Conference: ICML 2025

Authors: Xie Yi, Zhanke Zhou, Chentao Cao, Qiyu Niu, Tongliang Liu, Bo Han (TMLR Group)

Area: LLM Agent

Keywords: Multi-Agent LLM, Bayesian Nash Equilibrium, Reinforcement Learning, Belief Coordination, Scalable Reasoning

Code: GitHub

TL;DR¶

This paper models multi-LLM coordination as an incomplete information game and proposes the ECON framework. It achieves implicit belief-driven multi-agent coordinated reasoning via Bayesian Nash Equilibrium (BNE) without explicit message passing while providing theoretical convergence guarantees, yielding an average improvement of 11.2% across six reasoning benchmarks.

Background & Motivation¶

While multi-agent LLM frameworks (such as Multi-Agent Debate, MAD) have proven effective in enhancing reasoning capabilities, existing methods suffer from three fundamental limitations:

Excessive communication overhead: Traditional multi-round debates require agents to explicitly pass messages, causing token consumption and computational overhead to scale linearly with the number of rounds.

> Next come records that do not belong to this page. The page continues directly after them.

/-- Whether a scheduled event is a write of the host that follows an earlier one which is held at its home (R295, log 100). -/
def eventWaits (s : State) (i : Instr) : Bool := !s.frozen && Instr.bar0 i && s.threadHeld 0 1

/-- One move of the device: the head of the schedule, or the default order, which also fills the time that a scheduled write of the host
waits. A frozen device issues nothing (R263). -/
def move (s : State) : Out :=
  match s.schedule with
  | .event i :: t => if s.eventWaits i then s.freeStep else exec i { s with schedule := t, issuer := none }
  | .issue k :: t =>
    let s := { s with schedule := t }
    if !s.frozen && s.runnable k then s.issueWord (s.yieldTo k) else .next s.tick
  | [] => if s.frozen then .next s.tick else s.freeStep

end State

/-- The state in which die 0 is TRUSTED, context 0 has one page of code at address 0, and one wave of its only team is about to
issue the instruction that `w` holds there (log 32). -/
def placeWord (s : State) (w : Nat) : State :=
  let root := 0x10000
  let code := 0x30000
  -- a leaf of 2^36 bytes at 0 with R, W and X
  let s := s.setBytes root (toBytes 8 (2 ^ 63 + 15))
  let s := s.setBytes code (toBytes 8 w)
  let s := s.modDie 0 fun x => { x with st := .trusted }
  let c : Ctx := { Ctx.init with root := BitVec.ofNat 64 root, en := true, weight := 16, budget := [(0, 54400)] }
  let s := s.setCtx 0 c
  let t : Team :=
    { ctx := 0, handle := 1, lid := 0, tidx := 0, count := 1, args := [], acap := 0, tdesc := 0, entry := BitVec.ofNat 48 (code / 8),
      handler := 0, depth := 1, waves := 1, threads := 0, die := 0, cell := 0, bind := 0, prio := 0, wquota := 1, tquota := 0,
      wmask := 1, tmask := 0, spbase := 0, splen := 0, level := 16, live := 32, begun := false, isHandler := false, bars := [],
      mail := [], baton := none, trap := TrapArea.zero, held := [] }
  let m : Member :=
    { uid := s.nextUid, scalar := false, ctx := 0, team := 1, idx := 0, v := [], pv := [], s := [], c := [], ps := [], pk := [], q := [(0, 0xFFFFFFFF)],
      x := [], lat := [], chain := 0, chainPc := 0, ord := none,
      root := { Group.init with pc := BitVec.ofNat 57 code, mask := 0xFFFFFFFF }, subs := [], cur := none, serial := [], serialG := none,
      nextStamp := 0, inRow := 0, alatch := none, omap := none, cnt := [], jlast := 0, engst := 0, rstat := [], ldr := 0, lent := [],
      entered := s.clk, issued := false, run := .run, trapLanes := 0 }
  let s := { s with teams := t :: s.teams, nextUid := s.nextUid + 1, frozen := false, impFaults := s.impFaults.filter fun f => !f.adrift }
  let s := if (s.cell 0).yielded.isEmpty then s else s.modCell 0 fun c => { c with yielded := [] }
  let s := s.setMember (waveKey 0 0) m
  { s with schedule := .issue (waveKey 0 0) :: s.schedule }

end Sys2Proof.Machine
end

Lack of convergence guarantees: Prior methods lack theoretical guarantees that the debate will converge to a correct or consistent answer, potentially leading to infinite loops.

Poor scalability: Information exchange between agents can easily exceed the context length limits of LLMs, causing performance to degrade as the number of agents increases.

Key Insight: Instead of having agents "converse" directly (explicit communication), it is more effective to let each agent independently make an optimal response based on its probabilistic beliefs about other agents' policies. This formulation directly aligns with the concept of Bayesian Nash Equilibrium (BNE) in game theory.

Method¶

Overall Architecture — ECON¶

ECON (Efficient Coordination via Nash Equilibrium) adopts a hierarchical architecture:

Coordinator LLM: Generates strategic instructions (\(\le\) 50 tokens) without directly revealing answers, responsible for final commitment.
Executor LLMs: Multiple agents process problems independently, generating answers based on the Coordinator's strategy and their own beliefs.
BeliefNetwork: Manages the belief state of each agent and computes Q-values.
BeliefEncoder: Aggregates group representations using an attention mechanism.
Mixer: An attention-based agent interaction layer that aggregates local Q-values and incorporates commitment alignment and consistency regularization.

Game-Theoretic Modeling¶

Multi-LLM coordination is formulated as an incomplete information game \(\Gamma = (N, \{A_i\}, \{\Theta_i\}, \{u_i\}, p)\):

\(N\) LLM agents, where each agent \(i\) has an action space \(A_i\) (i.e., potential answers).
Type space \(\Theta_i\) represents the private information of an agent (e.g., model capability, context understanding).
Utility function \(u_i\) measures the quality of the answer.
Prior distribution \(p\) describes the belief about other agents' types.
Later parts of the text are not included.